The end heat-conducting plate (8-1) is located between side fin structure (10) and limit film (9), and the end heat-conducting plate (8-1) is first-class Away from the gap (8-3) being provided with for accommodating side fin structure (10).

5. a kind of heat-conducting prismatic batteries according to claim 4, which is characterized in that the upper end of the shell (1) is set It is equipped with integrated cover board (11), the integrated cover board (11) includes cover plate main body (11-1), is provided on the integrated cover board (11) Buckle structure (11-3), the buckle structure (11-3) includes the first clamping groove (11-4) and the second clamping groove (11-5), described First clamping groove (11-4) and the second clamping groove (11-5) are placed equidistant in integrated cover board (11) edge, first clamping Slot (11-4) and positive fin structure (5) are engaged by clamping, and second clamping groove (11-5) and side fin structure (10) are engaged by clamping.

6. a kind of heat-conducting prismatic batteries according to claim 5, which is characterized in that on the cover plate main body (11-1) It is equidistantly fixedly connected with high pressure connection sheet (11-2), the high pressure connection sheet (11-2) is electrically connected with battery cell (3).

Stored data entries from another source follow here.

-- ==== Sys2Proof/Machine/VecConv.lean ====
section
/-! DEFINITION. Conversions: cvt, widen, narrow, vq8, vdq8, mxq, wadd, wmul (R256 to R263, R328 to R332). -/
namespace Sys2Proof.Machine

def tyIsInt (t : Nat) : Bool := decide (t ≤ 5)
def tyIsFloat (t : Nat) : Bool := decide (6 ≤ t) && decide (t ≤ 11)
/-- The float format of type codes 6 to 11. -/
def tyFmt (t : Nat) : FFmt :=
  match t with | 6 => f32 | 7 => f16 | 8 => bf16 | 9 => e4m3 | 10 => e5m2 | _ => e2m1
def tyRange (t : Nat) : Int × Int :=
  let w := tyWidth t
  if tySigned t then (-2 ^ (w - 1), 2 ^ (w - 1) - 1) else (0, 2 ^ w - 1)
def tyInt (t x : Nat) : Int := if tySigned t then toSigned (tyWidth t) x else x

/-- One element from type s to type d (R329). `narrowing` integers keep the low bits unless `satb`. -/
def convElem (s d : Nat) (rm : RMode) (satb narrowing : Bool) (x : Nat) : Nat × FlagBits :=
  if tyIsFloat s then
    let v := (tyFmt s).decode x
    let sn := (tyFmt s).snanFlag x
    if tyIsFloat d then
      let r := round (tyFmt d) rm ((satb && (d == 9 || d == 10)) || d == 11) v
      (r.1, r.2 ||| sn)
    else
      let (lo, hi) := tyRange d
      let r := toIntRange rm lo hi v
      (wrapN (tyWidth d) r.1, r.2)
  else if tyIsFloat d then round (tyFmt d) rm false (.ofInt (tyInt s x))
  else
    let (lo, hi) := tyRange d
    let v := tyInt s x
    (wrapN (tyWidth d) (if narrowing && !satb then v else sat v lo hi), 0)

/-- SB[3:0] source type, SB[6:4] RM; RM and SAT have a use only where R329 gives one. -/
def convFieldsOk (s d rm : Nat) (satb : Bool) (narrowing : Bool) (nf : BitVec 1) : Bool :=
  let fl := tyIsFloat s || tyIsFloat d
  let satUse := (tyIsFloat s && (d == 9 || d == 10)) || (narrowing && tyIsInt s && tyIsInt d)
  (decide (rm ≤ 3) || (decide (rm = 4) && narrowing && s == 6 && d == 8)) &&
    (fl || decide (rm = 0)) && (!satb || satUse) && (fl || nf = 0)

def cvtPair (s d : Nat) : Bool :=
  s != d && tyWidth s == tyWidth d &&
    ([4, 5, 6].contains s && [4, 5, 6].contains d || [2, 3, 7, 8].contains s && [2, 3, 7, 8].contains d ||
     [0, 1, 9, 10].contains s && [0, 1, 9, 10].contains d)
def narrowPair (s d : Nat) : Bool :=
  decide (s ≤ 10) && decide (d ≤ 11) && decide (tyWidth d < tyWidth s) && (d != 11 || [6, 7, 8].contains s)
def widenPair (s d : Nat) : Bool :=
  (s == 11 && [9, 10, 7, 8, 6].contains d) || ([9, 10].contains s && [7, 8, 6].contains d) ||
  ([7, 8].contains s && d == 6) || (tyIsInt s && tyIsInt d && decide (tyWidth s < tyWidth d)) ||
  ([0, 1].contains s && [7, 8, 6].contains d) || ([2, 3].contains s && d == 6)

def vecCvt (f : VR) (cu : Cursor) (c : Core) : LM Core := do
  let d := f.ty.toNat
  let s := f.sb.toNat % 16
  let rm := f.sb.toNat / 16
  let satb := f.fn = 1
  need cu (cvtPair s d && decide (f.fn.toNat ≤ 1) && convFieldsOk s d rm satb false f.nf)
  let (a, c) ← resolveV cu f.sa c
  let w := tyWidth d
  finishVF f.dst f.ws f.nf f.ep 3 w (fun i => convElem s d (RMode.ofCode rm) satb false (elem w a.toNat i)) cu c
def execCvt (f : VR) (s : State) := laneStep s f.pr (vecCvt f)

/-- Write k destination registers from source-index results (R320 widening). -/
def finishWiden (dst : BitVec 7) (ws nf : BitVec 1) (ep : BitVec 4) (wsrc wd k : Nat) (flags : Bool)
    (r : Nat → Nat × FlagBits) (cu : Cursor) (c : Core) : LM Core := do
  let m := epMask c ep
  let parts := (List.range k).map fun j =>
    (buildV wd (fun t => (r (t * k + j)).1), buildV wd (fun t => if m.getLsbD (t * k + j) then 2 ^ wd - 1 else 0))
  let c ← writeVs cu dst ws 3 parts c
  .ok (if flags then emitFlags cu 3 nf (elemFlags c ep wsrc (4096 / wsrc) fun i => (r i).2) c else c)

def vecWiden (f : VR) (cu : Cursor) (c : Core) : LM Core := do
  let d := f.ty.toNat
  let s := f.sb.toNat % 16
  need cu (widenPair s d && decide (f.sb.toNat < 16) && f.fn = 0 && (!(tyIsInt s && tyIsInt d) || f.nf = 0))
  let (a, c) ← resolveV cu f.sa c
  let ws := tyWidth s
  finishWiden f.dst f.ws f.nf f.ep ws (tyWidth d) (tyWidth d / ws) true
    (fun i => convElem s d .rne false false (elem ws a.toNat i)) cu c
def execWiden (f : VR) (s : State) := laneStep s f.pr (vecWiden f)

/-- Source element i of a narrowing: register i mod k, position i div k (R320). -/
def narrowSrc (ws k : Nat) (l : List VWord) (i : Nat) : Nat := elem ws (l.getD (i % k) 0).toNat (i / k)
/-- Flags of a narrowing, positions by the source place (R320). -/
def narrowFlags (c : Core) (ep : BitVec 4) (wsrc wd k : Nat) (g : Nat → FlagBits) : List (Nat × FlagBits) :=
  ((List.range (4096 / wd)).filter fun i => (epMask c ep).getLsbD i).map fun i => (i / k * wsrc / 32, g i)

/-- Draw parameters in v31 (Table 14.9), read at issue. -/
def drawParams (c : Core) : VWord := readV c 31
def drawKey (x : VWord) : BitVec 128 := x.extractLsb' 0 128
def drawBase (x : VWord) : BitVec 64 := x.extractLsb' 128 64

def vecNarrow (f : VR) (cu : Cursor) (c : Core) : LM Core := do
  let d := f.ty.toNat
  let s := f.sb.toNat % 16
  let rm := f.sb.toNat / 16
  let satb := f.fn = 1
  need cu (narrowPair s d && decide (f.fn.toNat ≤ 1) && convFieldsOk s d rm satb true f.nf)
  let ws := tyWidth s
  let wd := tyWidth d
  let k := ws / wd
  let l ← readVs cu f.sa k c
  let x := drawParams c
  let r : Nat → Nat × FlagBits := fun i =>
    let e := narrowSrc ws k l i
    if rm = 4 then srBf16 e ((dgen (drawKey x) (drawBase x + BitVec.ofNat 64 i)).toNat % 65536)
    else convElem s d (RMode.ofCode rm) satb true e
  let c ← writeV cu f.dst f.ws 3 wd (buildV wd fun i => (r i).1) (spread wd (epMask c f.ep)) c
  .ok (emitFlags cu 3 f.nf (narrowFlags c f.ep ws wd k fun i => (r i).2) c)
def execNarrow (f : VR) (s : State) := laneStep s f.pr (vecNarrow f)

/-! ### q8 (R258, R259, R331) -/

/-- Code table tbl as 256 f32 encodings from the core's own scratchpad (R258). -/
def codeTable (c : Core) (tbl : Nat) : List Nat :=
  (List.range 256).map fun i => Memory.readN c.spad (0x3FF800 + 0x400 * tbl + 4 * i) 4

/-- Distance of two values as compared by q8_encode: an infinity is farther than every finite value. -/
def distLt (d1 d2 : XR) : Bool := decide (XR.cmp d1 d2 < 0)

/-- q8_encode(x, T, A) (R259); x and A are f32 encodings. -/
def q8Encode (x : Nat) (tab : List Nat) (am : Nat) : Nat × FlagBits :=
  let xv := f32.decode x
  let av := f32.decode am
  let cs := (tab.zipIdx).filter fun p => !(f32.decode p.1).isNan
  if xv.isNan ∨ av.isNan ∨ (xv.isInf ∧ av.isInf) ∨ cs = [] then (0, flInvalid)
  else
    let y0 : Bool := av.isZero || av.isInf           -- y = 0
    if ¬ y0 ∧ xv.isInf then
      -- y = ±∞
      let neg := xv.sign != av.sign
      let best := cs.foldl (fun b p => match b with
        | none => some p
        | some q =>
          let k := XR.cmp (f32.decode p.1) (f32.decode q.1)
          if (if neg then decide (k < 0) else decide (k > 0)) then some p else some q) none
      match best with
      | some (t, i) => (i, if f32.decode t = .inf neg then 0 else flInexact)
      | none => (0, flInvalid)
    else
      -- compare |T − y| scaled by |A|: |T × A − x|; with y = 0, |T|
      let key : Nat → XR := fun t =>
        if y0 then (f32.decode t).abs else ((((f32.decode t).mul av).1).add xv.neg).1.abs
      let best := cs.foldl (fun b p => match b with
        | none => some p
        | some q => if distLt (key p.1) (key q.1) then some p else some q) none
      match best with
      | some (t, i) => (i, if (key t).isZero then 0 else flInexact)
      | none => (0, flInvalid)

/-- q8_decode(c, T, A) (R259). -/
def q8Decode (code : Nat) (tab : List Nat) (am : Nat) : Nat × FlagBits := fmul f32 (tab.getD code 0) am

def vecVq8 (f : VR) (cu : Cursor) (c : Core) : LM Core := do
  need cu (f.ty = 15 && decide (f.fn.toNat ≤ 1))
  let l ← readVs cu f.sa 4 c
  let (b, c) ← resolveV cu f.sb c
  let am := b.toNat % 2 ^ 32
  let tab := codeTable c f.fn.toNat
  let r := fun i => q8Encode (narrowSrc 32 4 l i) tab am
  let c ← writeV cu f.dst f.ws 3 8 (buildV 8 fun i => (r i).1) (spread 8 (epMask c f.ep)) c
  .ok (emitFlags cu 3 f.nf (narrowFlags c f.ep 32 8 4 fun i => (r i).2) c)
def execVq8 (f : VR) (s : State) := laneStep s f.pr (vecVq8 f)
def vecVdq8 (f : VR) (cu : Cursor) (c : Core) : LM Core := do
  need cu (f.ty = 6 && decide (f.fn.toNat ≤ 1))
  let (a, c) ← resolveV cu f.sa c
  let (b, c) ← resolveV cu f.sb c
  let am := b.toNat % 2 ^ 32
  let tab := codeTable c f.fn.toNat
  finishWiden f.dst f.ws f.nf f.ep 8 32 4 true (fun i => q8Decode (elem 8 a.toNat i) tab am) cu c
def execVdq8 (f : VR) (s : State) := laneStep s f.pr (vecVdq8 f)

/-! ### mx4 (R257, R332) -/

/-- mx_encode of 32 values: scale, elements, flags per element (invalid of a NaN or ∞ at element 0). -/
def mxEncode (mode : RMode) (xs : List XR) : Nat × List (Nat × FlagBits) :=
  if xs.any fun x => x.isNan || x.isInf then
    (0xFF, xs.zipIdx.map fun p => (0, if p.2 = 0 then flInvalid else 0))
  else
    let lg : Option Int := xs.foldl (fun b x => match x with
      | .fin _ m e => if m = 0 then b else
        let k := (Nat.log2 m : Int) + e
        some (match b with | none => k | some j => max j k)
      | _ => b) none
    let s : Int := match lg with | none => 127 | some k => sat (k - 2 + 127) 0 254
    (s.toNat, xs.map fun x => round e2m1 mode true (XR.scale (127 - s) x))

def vecMxq (f : VR) (cu : Cursor) (c : Core) : LM Core := do
  let s := f.sb.toNat % 16
  let rm := f.sb.toNat / 16
  need cu (f.ty = 12 && [6, 7, 8].contains s && decide (rm ≤ 3) && f.fn = 0 && f.ep = 0)
  let t := tyFmt s
  let w := t.width
  let k := w / 4
  let l ← readVs cu f.sa k c
  let xe := fun i => narrowSrc w k l i
  let blocks := (List.range 32).map fun b => mxEncode (RMode.ofCode rm) ((List.range 32).map fun j => t.decode (xe (32 * b + j)))
  let el := fun i => ((blocks.getD (i / 32) (0, [])).2).getD (i % 32) (0, 0)
  let scales := buildV 8 fun b => if b < 32 then (blocks.getD b (0, [])).1 else 0
  let c ← writeVs cu f.dst f.ws 3 [(buildV 4 fun i => (el i).1, -1), (scales, -1)] c
  .ok (emitFlags cu 3 f.nf ((List.range 1024).map fun i => (i / k * w / 32, (el i).2)) c)
def execMxq (f : VR) (s : State) := laneStep s f.pr (vecMxq f)

/-! ### wadd, wmul (R330) -/

def vecWide (f : VR) (mul : Bool) (cu : Cursor) (c : Core) : LM Core := do
  let s := f.fn.toNat
  let d := f.ty.toNat
  need cu ([(0, 2), (1, 3), (2, 4), (3, 5), (7, 6), (8, 6)].contains (s, d) && (decide (6 ≤ s) || f.nf = 0))
  let (a, c) ← resolveV cu f.sa c
  let (b, c) ← resolveV cu f.sb c
  let ws := tyWidth s
  let r : Nat → Nat × FlagBits := fun i =>
    let x := elem ws a.toNat i
    let y := elem ws b.toNat i
    if tyIsInt s then
      (wrapN (2 * ws) (if mul then tyInt s x * tyInt s y else tyInt s x + tyInt s y), 0)
    else
      let t := tyFmt s
      let (v, bad) := if mul then (t.decode x).mul (t.decode y) else (t.decode x).add (t.decode y)
      let q := roundRne f32 v
      (q.1, q.2 ||| (if bad then flInvalid else 0) ||| t.snanFlag x ||| t.snanFlag y)
  finishWiden f.dst f.ws f.nf f.ep ws (2 * ws) 2 true r cu c
def execWadd (f : VR) (s : State) := laneStep s f.pr (vecWide f false)
def execWmul (f : VR) (s : State) := laneStep s f.pr (vecWide f true)

end Sys2Proof.Machine
end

7. a kind of heat-conducting prismatic batteries according to claim 6, which is characterized in that on the cover plate main body (11-1) Offer the rectangular opening for fixing high pressure connection sheet (11-2).

8. a kind of heat-conducting prismatic batteries according to claim 6, which is characterized in that the high pressure connection sheet (11-2) Material be copper sheet or aluminium flake.

9. a kind of heat-conducting prismatic batteries according to claim 6, which is characterized in that the adjacent high pressure connection sheet It is provided between (11-2) limit rib (11-6), the limit rib (11-6) is fixedly connected on cover plate main body (11-1) close to rectangular On the side wall of battery pack (2), the lower section of the limit rib (11-6) is located between adjacent cell monomer (3).

10. a kind of heat-conducting prismatic batteries according to claim 1, which is characterized in that the top of the shell (1) is close Envelope is connected with upper cover (7), forms seal cavity between the upper cover (7) and shell (1).